ACTIVITY - Only the lines below, from the one with "(R452, R516) -/" through the one with "(List.range 1024).map fun", are to be written out, exactly.

Data entries -

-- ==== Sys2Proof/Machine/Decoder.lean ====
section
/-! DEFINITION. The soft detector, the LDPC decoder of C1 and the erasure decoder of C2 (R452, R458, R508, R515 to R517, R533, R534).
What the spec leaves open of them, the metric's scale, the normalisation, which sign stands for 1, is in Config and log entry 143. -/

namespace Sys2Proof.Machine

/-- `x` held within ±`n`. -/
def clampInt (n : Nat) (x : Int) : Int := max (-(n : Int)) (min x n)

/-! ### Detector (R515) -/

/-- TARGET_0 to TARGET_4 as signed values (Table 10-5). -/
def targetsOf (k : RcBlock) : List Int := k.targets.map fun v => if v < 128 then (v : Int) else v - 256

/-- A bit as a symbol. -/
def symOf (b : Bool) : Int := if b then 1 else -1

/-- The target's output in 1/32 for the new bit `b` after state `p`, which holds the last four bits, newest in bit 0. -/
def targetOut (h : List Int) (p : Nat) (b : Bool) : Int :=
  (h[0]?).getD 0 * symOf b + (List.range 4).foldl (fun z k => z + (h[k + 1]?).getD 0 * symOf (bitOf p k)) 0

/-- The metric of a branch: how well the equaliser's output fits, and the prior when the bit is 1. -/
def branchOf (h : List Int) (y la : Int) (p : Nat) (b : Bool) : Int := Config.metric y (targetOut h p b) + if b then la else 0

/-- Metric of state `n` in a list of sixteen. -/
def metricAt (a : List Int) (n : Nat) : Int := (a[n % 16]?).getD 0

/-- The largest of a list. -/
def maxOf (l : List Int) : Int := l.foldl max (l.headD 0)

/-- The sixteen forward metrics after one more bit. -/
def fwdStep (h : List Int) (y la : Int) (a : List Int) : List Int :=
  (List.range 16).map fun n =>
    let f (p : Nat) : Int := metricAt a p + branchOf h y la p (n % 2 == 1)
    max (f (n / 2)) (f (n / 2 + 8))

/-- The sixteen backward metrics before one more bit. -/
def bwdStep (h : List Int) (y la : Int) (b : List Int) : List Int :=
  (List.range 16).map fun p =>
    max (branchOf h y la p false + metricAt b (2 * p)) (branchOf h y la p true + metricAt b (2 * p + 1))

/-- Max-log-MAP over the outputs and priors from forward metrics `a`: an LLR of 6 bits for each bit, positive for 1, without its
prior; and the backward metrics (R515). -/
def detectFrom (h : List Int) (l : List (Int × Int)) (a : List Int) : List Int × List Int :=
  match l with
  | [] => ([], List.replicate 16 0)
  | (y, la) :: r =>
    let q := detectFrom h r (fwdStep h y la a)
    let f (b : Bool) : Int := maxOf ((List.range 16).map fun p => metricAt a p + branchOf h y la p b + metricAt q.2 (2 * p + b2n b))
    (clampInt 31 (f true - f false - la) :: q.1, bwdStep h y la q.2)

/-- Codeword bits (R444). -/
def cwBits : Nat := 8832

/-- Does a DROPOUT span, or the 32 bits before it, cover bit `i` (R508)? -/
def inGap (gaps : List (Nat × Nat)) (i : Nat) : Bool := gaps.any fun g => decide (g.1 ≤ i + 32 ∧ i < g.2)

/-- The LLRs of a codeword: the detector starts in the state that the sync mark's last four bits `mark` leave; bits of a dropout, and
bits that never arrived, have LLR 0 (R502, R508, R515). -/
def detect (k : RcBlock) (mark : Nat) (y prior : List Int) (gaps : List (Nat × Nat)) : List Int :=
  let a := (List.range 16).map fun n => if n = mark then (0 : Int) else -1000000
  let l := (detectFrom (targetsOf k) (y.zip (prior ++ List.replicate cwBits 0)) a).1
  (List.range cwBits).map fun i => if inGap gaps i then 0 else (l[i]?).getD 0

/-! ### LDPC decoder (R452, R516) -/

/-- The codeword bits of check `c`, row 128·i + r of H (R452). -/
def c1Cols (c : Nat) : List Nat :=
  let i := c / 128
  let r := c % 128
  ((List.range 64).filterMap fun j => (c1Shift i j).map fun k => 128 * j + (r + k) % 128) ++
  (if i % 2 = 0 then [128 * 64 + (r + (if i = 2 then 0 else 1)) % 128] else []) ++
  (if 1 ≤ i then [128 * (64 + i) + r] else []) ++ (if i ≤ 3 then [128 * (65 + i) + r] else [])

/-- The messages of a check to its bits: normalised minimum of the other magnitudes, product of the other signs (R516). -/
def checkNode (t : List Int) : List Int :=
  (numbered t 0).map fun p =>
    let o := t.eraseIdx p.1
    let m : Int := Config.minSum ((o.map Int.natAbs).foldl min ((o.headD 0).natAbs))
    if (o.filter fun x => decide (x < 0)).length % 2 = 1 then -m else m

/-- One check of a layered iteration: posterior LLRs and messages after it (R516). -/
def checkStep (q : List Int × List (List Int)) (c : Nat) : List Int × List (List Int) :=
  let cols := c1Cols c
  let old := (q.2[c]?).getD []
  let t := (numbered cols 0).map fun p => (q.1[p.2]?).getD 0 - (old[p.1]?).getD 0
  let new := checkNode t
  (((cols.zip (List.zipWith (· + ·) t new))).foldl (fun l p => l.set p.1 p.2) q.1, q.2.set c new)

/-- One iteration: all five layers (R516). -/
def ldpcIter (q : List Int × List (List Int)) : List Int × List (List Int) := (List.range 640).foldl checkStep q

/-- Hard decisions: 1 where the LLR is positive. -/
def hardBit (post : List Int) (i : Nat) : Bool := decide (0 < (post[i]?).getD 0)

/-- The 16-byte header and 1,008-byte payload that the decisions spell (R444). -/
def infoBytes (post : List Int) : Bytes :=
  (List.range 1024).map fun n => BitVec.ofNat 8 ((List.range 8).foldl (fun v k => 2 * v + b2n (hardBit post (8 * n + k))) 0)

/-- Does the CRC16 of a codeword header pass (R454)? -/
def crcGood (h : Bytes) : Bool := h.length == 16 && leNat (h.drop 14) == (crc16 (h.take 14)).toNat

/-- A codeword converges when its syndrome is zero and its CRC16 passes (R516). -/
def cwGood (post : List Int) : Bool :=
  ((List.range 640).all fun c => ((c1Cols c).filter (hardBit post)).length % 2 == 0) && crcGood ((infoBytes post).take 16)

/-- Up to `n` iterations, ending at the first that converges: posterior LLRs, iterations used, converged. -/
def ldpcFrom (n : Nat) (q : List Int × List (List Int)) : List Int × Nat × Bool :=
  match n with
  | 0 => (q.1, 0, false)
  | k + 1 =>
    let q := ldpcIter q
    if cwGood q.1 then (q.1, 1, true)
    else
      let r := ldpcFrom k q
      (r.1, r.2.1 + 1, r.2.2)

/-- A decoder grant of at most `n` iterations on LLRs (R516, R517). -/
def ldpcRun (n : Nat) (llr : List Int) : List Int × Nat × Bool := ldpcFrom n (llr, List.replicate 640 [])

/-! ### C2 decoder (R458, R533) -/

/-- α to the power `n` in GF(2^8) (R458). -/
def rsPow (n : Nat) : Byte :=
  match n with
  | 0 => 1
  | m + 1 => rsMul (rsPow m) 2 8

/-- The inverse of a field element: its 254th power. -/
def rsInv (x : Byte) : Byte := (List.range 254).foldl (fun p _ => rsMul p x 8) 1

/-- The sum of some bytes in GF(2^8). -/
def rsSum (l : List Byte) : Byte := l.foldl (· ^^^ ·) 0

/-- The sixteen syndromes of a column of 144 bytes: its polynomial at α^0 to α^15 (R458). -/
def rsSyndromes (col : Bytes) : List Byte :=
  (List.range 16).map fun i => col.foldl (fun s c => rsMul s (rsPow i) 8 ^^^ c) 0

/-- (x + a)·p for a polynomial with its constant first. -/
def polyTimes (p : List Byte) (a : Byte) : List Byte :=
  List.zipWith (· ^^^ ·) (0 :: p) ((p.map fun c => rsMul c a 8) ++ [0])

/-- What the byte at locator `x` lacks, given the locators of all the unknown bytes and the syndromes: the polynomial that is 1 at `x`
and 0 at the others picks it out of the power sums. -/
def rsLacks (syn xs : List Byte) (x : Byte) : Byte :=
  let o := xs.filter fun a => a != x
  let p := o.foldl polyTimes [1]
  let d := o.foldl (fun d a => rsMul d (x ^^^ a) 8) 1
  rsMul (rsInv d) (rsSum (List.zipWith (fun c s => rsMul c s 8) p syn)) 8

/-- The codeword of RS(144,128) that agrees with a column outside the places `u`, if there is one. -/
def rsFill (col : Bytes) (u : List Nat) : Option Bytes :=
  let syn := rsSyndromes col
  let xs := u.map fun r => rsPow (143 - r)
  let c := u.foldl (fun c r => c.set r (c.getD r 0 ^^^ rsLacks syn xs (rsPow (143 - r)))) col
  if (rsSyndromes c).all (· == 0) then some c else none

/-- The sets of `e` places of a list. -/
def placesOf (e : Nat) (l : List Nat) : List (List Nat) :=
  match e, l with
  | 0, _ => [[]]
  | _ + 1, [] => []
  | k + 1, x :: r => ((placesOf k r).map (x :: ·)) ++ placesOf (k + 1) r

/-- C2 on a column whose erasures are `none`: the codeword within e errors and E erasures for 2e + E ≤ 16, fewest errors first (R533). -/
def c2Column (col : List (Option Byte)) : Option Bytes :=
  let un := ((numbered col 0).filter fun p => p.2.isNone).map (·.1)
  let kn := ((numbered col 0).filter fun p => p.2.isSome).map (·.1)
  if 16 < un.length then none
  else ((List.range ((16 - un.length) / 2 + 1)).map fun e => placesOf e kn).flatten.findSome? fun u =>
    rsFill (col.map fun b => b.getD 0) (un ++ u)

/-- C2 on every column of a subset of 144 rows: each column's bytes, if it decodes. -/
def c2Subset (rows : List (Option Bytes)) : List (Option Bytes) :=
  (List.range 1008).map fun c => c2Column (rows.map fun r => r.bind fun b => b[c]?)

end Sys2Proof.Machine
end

* * *

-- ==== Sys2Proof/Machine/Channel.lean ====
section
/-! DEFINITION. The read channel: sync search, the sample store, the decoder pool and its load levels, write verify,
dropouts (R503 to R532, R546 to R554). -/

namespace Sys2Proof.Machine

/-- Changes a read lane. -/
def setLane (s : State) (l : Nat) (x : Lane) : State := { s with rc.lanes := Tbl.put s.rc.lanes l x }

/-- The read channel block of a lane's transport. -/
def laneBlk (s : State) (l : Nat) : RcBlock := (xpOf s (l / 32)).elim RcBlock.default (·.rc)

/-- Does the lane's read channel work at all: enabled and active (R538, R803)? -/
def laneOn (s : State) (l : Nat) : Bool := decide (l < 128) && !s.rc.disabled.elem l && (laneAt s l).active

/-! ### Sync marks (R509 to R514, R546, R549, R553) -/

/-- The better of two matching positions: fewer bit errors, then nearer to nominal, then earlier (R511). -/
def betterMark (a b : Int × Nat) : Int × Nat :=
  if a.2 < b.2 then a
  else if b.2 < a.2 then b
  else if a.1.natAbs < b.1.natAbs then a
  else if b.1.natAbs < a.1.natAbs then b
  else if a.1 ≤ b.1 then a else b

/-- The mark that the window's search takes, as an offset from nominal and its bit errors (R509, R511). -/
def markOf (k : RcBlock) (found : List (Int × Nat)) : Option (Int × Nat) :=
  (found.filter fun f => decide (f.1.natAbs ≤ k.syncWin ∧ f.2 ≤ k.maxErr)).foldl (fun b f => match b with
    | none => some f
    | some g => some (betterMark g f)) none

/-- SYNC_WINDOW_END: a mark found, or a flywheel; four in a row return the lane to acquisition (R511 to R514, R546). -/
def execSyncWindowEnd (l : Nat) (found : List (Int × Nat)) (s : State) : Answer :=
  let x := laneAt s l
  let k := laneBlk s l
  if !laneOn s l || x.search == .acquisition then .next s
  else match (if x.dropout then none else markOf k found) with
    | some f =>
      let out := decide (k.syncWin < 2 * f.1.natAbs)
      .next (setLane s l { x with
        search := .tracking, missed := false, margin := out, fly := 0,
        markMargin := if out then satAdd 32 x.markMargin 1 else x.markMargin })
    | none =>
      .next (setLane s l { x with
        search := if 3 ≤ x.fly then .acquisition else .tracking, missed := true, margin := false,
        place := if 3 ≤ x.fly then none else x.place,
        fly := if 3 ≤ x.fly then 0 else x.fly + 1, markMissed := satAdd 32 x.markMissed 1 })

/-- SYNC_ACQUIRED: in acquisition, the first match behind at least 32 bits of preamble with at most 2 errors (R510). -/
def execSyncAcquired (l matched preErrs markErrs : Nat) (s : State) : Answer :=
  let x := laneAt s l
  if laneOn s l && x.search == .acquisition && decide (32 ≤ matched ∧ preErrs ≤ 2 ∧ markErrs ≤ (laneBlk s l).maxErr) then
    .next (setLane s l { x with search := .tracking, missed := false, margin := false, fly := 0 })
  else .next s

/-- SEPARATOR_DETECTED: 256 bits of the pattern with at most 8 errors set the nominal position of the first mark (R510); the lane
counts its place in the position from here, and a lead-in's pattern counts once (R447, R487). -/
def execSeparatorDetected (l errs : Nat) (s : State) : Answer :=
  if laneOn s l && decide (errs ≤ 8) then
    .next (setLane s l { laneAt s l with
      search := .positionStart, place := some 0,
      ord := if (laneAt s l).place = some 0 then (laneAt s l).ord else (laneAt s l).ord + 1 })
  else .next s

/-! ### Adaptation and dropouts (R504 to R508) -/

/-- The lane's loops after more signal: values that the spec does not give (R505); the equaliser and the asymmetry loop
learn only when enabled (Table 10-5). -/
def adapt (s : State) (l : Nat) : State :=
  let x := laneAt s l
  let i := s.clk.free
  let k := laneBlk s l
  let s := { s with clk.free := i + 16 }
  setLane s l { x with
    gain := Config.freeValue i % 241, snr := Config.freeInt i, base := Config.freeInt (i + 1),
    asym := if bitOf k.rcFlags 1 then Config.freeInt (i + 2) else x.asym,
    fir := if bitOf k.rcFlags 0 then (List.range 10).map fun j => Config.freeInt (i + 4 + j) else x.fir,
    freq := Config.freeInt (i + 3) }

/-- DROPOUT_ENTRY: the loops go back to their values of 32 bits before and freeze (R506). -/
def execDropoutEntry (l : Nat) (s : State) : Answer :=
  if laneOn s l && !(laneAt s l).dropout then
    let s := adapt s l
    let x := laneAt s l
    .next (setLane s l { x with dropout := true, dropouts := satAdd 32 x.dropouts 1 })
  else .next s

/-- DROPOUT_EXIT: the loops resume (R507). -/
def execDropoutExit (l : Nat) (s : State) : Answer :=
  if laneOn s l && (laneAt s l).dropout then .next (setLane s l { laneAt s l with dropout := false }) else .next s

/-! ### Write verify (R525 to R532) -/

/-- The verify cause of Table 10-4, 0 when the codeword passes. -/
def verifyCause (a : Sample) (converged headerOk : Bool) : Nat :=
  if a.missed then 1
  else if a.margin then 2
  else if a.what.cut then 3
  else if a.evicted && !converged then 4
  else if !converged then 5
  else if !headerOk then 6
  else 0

ANSWER TO THIS TASK -
/-! ### LDPC decoder (R452, R516) -/

/-- The codeword bits of check `c`, row 128·i + r of H (R452). -/
def c1Cols (c : Nat) : List Nat :=
  let i := c / 128
  let r := c % 128
  ((List.range 64).filterMap fun j => (c1Shift i j).map fun k => 128 * j + (r + k) % 128) ++
  (if i % 2 = 0 then [128 * 64 + (r + (if i = 2 then 0 else 1)) % 128] else []) ++
  (if 1 ≤ i then [128 * (64 + i) + r] else []) ++ (if i ≤ 3 then [128 * (65 + i) + r] else [])

/-- The messages of a check to its bits: normalised minimum of the other magnitudes, product of the other signs (R516). -/
def checkNode (t : List Int) : List Int :=
  (numbered t 0).map fun p =>
    let o := t.eraseIdx p.1
    let m : Int := Config.minSum ((o.map Int.natAbs).foldl min ((o.headD 0).natAbs))
    if (o.filter fun x => decide (x < 0)).length % 2 = 1 then -m else m

/-- One check of a layered iteration: posterior LLRs and messages after it (R516). -/
def checkStep (q : List Int × List (List Int)) (c : Nat) : List Int × List (List Int) :=
  let cols := c1Cols c
  let old := (q.2[c]?).getD []
  let t := (numbered cols 0).map fun p => (q.1[p.2]?).getD 0 - (old[p.1]?).getD 0
  let new := checkNode t
  (((cols.zip (List.zipWith (· + ·) t new))).foldl (fun l p => l.set p.1 p.2) q.1, q.2.set c new)

/-- One iteration: all five layers (R516). -/
def ldpcIter (q : List Int × List (List Int)) : List Int × List (List Int) := (List.range 640).foldl checkStep q

/-- Hard decisions: 1 where the LLR is positive. -/
def hardBit (post : List Int) (i : Nat) : Bool := decide (0 < (post[i]?).getD 0)

/-- The 16-byte header and 1,008-byte payload that the decisions spell (R444). -/
def infoBytes (post : List Int) : Bytes :=
  (List.range 1024).map fun n => BitVec.ofNat 8 ((List.range 8).foldl (fun v k => 2 * v + b2n (hardBit post (8 * n + k))) 0)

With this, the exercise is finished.